Summary of the invention
The present invention realizes computational efficiency and the precision of particle filter algorithm in order to improve hardware, a kind of Hardware Implementation of the sample importance Resampling Particle Filter based on FPGA is proposed, the modules of application FPGA design particle filter algorithm, thereby be efficient calculation and the hardware problem of implementation of Complex Particle filtering algorithm in engineering application, a kind of solution thinking of novelty is provided.
The present invention is based on the Hardware Implementation of the sample importance Resampling Particle Filter (Samples Importance Resampling Particle Filter-SIRF) of FPGA, described particle filter comprises particle generation module, particle update module, resampling module and output generation module, wherein:
(1) particle generation module exports respectively particle update module, resampling module to after being used for receiving input vector generation particle;
(2) it is to export resampling module to after weights calculating and weights normalization that the particle that particle update module is used for that step (1) is generated upgrades;
(3) resampling module feeds back to step (1) particle generation module for the particle of the particle after the described renewal of step (2) or step (1) generation being carried out after resampling process and state upgrade;
(4) output generation module generates output for the particle of the particle after the described renewal of step (2) or step (1) generation is carried out to data.

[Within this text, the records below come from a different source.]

-- ==== Sys2Proof/WellFormed.lean ====
section
/-! DEFINITION. Which terms of the syntax stand for something that can be sent to the part: every operand fits the
field the manual gives it. A term that does not fit is no command of the part. -/

namespace Sys2Proof

/-- A one-byte payload field (R165). -/
def fitsByte (n : Nat) : Bool := decide (n < 256)

/-- A two-byte payload field (R165). -/
def fitsWord (n : Nat) : Bool := decide (n < 65536)

/-- A four-byte payload field (R165). -/
def fitsLong (n : Nat) : Bool := decide (n < 4294967296)

/-- A signed one-byte payload field (R165). -/
def fitsSignedByte (z : Int) : Bool := decide (-128 ≤ z) && decide (z ≤ 127)

/-- A signed two-byte payload field (R165). -/
def fitsSignedWord (z : Int) : Bool := decide (-32768 ≤ z) && decide (z ≤ 32767)

def InputEdit.wf (e : InputEdit) : Bool :=
  fitsByte e.input && fitsByte e.cls && fitsSignedByte e.bias && fitsByte e.discovery && fitsByte e.windowPresent
    && fitsWord e.winMin && fitsWord e.winMax

def ProfileEdit.wf (e : ProfileEdit) : Bool :=
  fitsByte e.profile && fitsByte e.modulation && fitsByte e.codeRate && fitsWord e.reqMer && fitsWord e.lockTimeout
    && fitsByte e.k

def CarrierFields.wf (f : CarrierFields) : Bool :=
  fitsWord f.symRate && fitsByte f.profile && fitsByte f.idPresent && fitsWord f.origin && fitsWord f.transport
    && fitsByte f.excluded

def CarrierName.wf (n : CarrierName) : Bool := fitsByte n.form && fitsByte n.target && fitsLong n.freq

def BindEdit.wf (e : BindEdit) : Bool :=
  fitsByte e.room && fitsByte e.primaryPresent && fitsWord e.primaryOrigin && fitsWord e.primaryNumber
    && fitsByte e.fallbackPresent && fitsWord e.fallbackOrigin && fitsWord e.fallbackNumber && fitsByte e.priority

def WatchEdit.wf (e : WatchEdit) : Bool :=
  fitsByte e.watch && fitsByte e.kind && fitsWord e.subject && fitsByte e.action && fitsByte e.statePresent
    && fitsByte e.state && fitsByte e.marginPresent && fitsSignedWord e.margin && fitsByte e.scorePresent
    && fitsWord e.score && fitsByte e.selectionChanged && fitsByte e.routePresent && fitsByte e.route

/-- Every field of the command fits the payload layout of R165. -/
def HostCommand.wf : HostCommand → Bool
  | .identify => true
  | .readStatus => true
  | .restart => true
  | .setNotices m => fitsByte m
  | .freeze => true
  | .thaw => true
  | .getCarrier i => fitsByte i
  | .listCarriers i => fitsByte i
  | .getService i => fitsByte i
  | .listServices i => fitsByte i
  | .getRoom i => fitsByte i
  | .getSlot i => fitsByte i
  | .surveyNow i => fitsByte i
  | .setSurveyMode m => fitsByte m
  | .clearSurvey => true
  | .slotOffline i => fitsByte i
  | .slotOnline i => fitsByte i
  | .setInput e => e.wf
  | .setProfile e => e.wf
  | .addCarrier i f c => fitsByte i && fitsLong f && c.wf
  | .dropCarrier n => n.wf
  | .setCarrier n f => n.wf && f.wf
  | .bindRoom e => e.wf
  | .unbindRoom r => fitsByte r
  | .setParams n v => fitsByte n && fitsWord v
  | .commitPlan => true
  | .discardPlan => true
  | .setWatch e => e.wf
  | .clearWatch w => fitsByte w
  | .ackWatch w => fitsByte w
  | .setAlertMode m => fitsByte m

/-- The ranges R50 gives the numbers of a section; DISABLED is no delivery class. -/
def SectionBody.wf : SectionBody → Bool
  | .identity id => fitsWord id.origin && fitsWord id.transport
  | .serviceList _ _ ns => ns.all fitsWord
  | .carrierList _ _ es => es.all fun e => decide (e.cls ≠ some .disabled)

/-- The largest error power the front end delivers, the largest 20-bit value (R3). -/
def maxErrorPower : Nat := 1048575

/-- Every operand of the command or event fits the field the manual gives it. -/
def Instr.wf : Instr → Bool
  | .identify => true
  | .readStatus => true
  | .restart => true
  | .setNotices m => (HostCommand.setNotices m).wf
  | .freeze => true
  | .thaw => true
  | .getCarrier i => (HostCommand.getCarrier i).wf
  | .listCarriers i => (HostCommand.listCarriers i).wf
  | .getService i => (HostCommand.getService i).wf
  | .listServices i => (HostCommand.listServices i).wf
  | .getRoom i => (HostCommand.getRoom i).wf
  | .getSlot i => (HostCommand.getSlot i).wf
  | .surveyNow i => (HostCommand.surveyNow i).wf
  | .setSurveyMode m => (HostCommand.setSurveyMode m).wf
  | .clearSurvey => true
  | .slotOffline i => (HostCommand.slotOffline i).wf
  | .slotOnline i => (HostCommand.slotOnline i).wf
  | .setInput e => e.wf
  | .setProfile e => e.wf
  | .addCarrier i f c => (HostCommand.addCarrier i f c).wf
  | .dropCarrier n => n.wf
  | .setCarrier n f => (HostCommand.setCarrier n f).wf
  | .bindRoom e => e.wf
  | .unbindRoom r => (HostCommand.unbindRoom r).wf
  | .setParams n v => (HostCommand.setParams n v).wf
  | .commitPlan => true
  | .discardPlan => true
  | .setWatch e => e.wf
  | .clearWatch w => (HostCommand.clearWatch w).wf
  | .ackWatch w => (HostCommand.ackWatch w).wf
  | .setAlertMode m => (HostCommand.setAlertMode m).wf
  | .byteReceived _ => true
  | .byteGapTimeout => true
  | .commandTaken => true
  | .transmitStart => true
  | .frameSent => true
  | .restartTakesEffect _ => true
  | .powerOn => true
  | .resetAssert => true
  | .resetRelease _ => true
  | .secondCountAdvance => true
  | .holdUntilReached _ => true
  | .unparkTimeEnd _ => true
  | .releaseTimeEnd _ => true
  | .park _ => true
  | .lockGained _ => true
  | .lockTimeout _ => true
  | .retuneTimeout _ => true
  | .lockLoss _ => true
  | .sectionReceived _ sec => sec.body.wf
  | .idTimeout _ => true
  | .svcTimeout _ => true
  | .listTimeout _ => true
  | .recheckStart _ => true
  | .recheckIdTimeout _ => true
  | .recheckSvcTimeout _ => true
  | .symbolDelivered _ q => decide (q ≤ maxErrorPower)
  | .blockReport _ => true
  | .windowComplete _ _ => true
  | .grantRequest _ => true
  | .switchPoint _ _ => true
  | .switchTimeout _ => true
  | .calibrationEnd => true
  | .pulseTimerEnd => true

end Sys2Proof
end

The all input and output of the described particle generation module of step (1) are all M dimension (M=4) vectors, and the parameter of buffer control unit is identical.
The all inputoutput datas of described resampling module are all M dimensions.
The described particle update module of step (2) is divided into three processing module: PU1, PU2 and PU3;
PU1 processing module receives the input from particle generation module, will export M dimension ephemeral data t
pU1be transported to PU2 processing module;
PU2 module receives the M dimension ephemeral data t from PU1 processing module
pU1carry out weights with external observation input (z (n)) and calculate formation output stream t
pU2, generate weights accumulated value sum simultaneously;
PU3 processing module receives the output stream t from PU2 processing module
pU2sum carries out weights normalization with weights accumulated value, then standardized weight w is stored in to output buffer, and exports resampling module and particle generation module to.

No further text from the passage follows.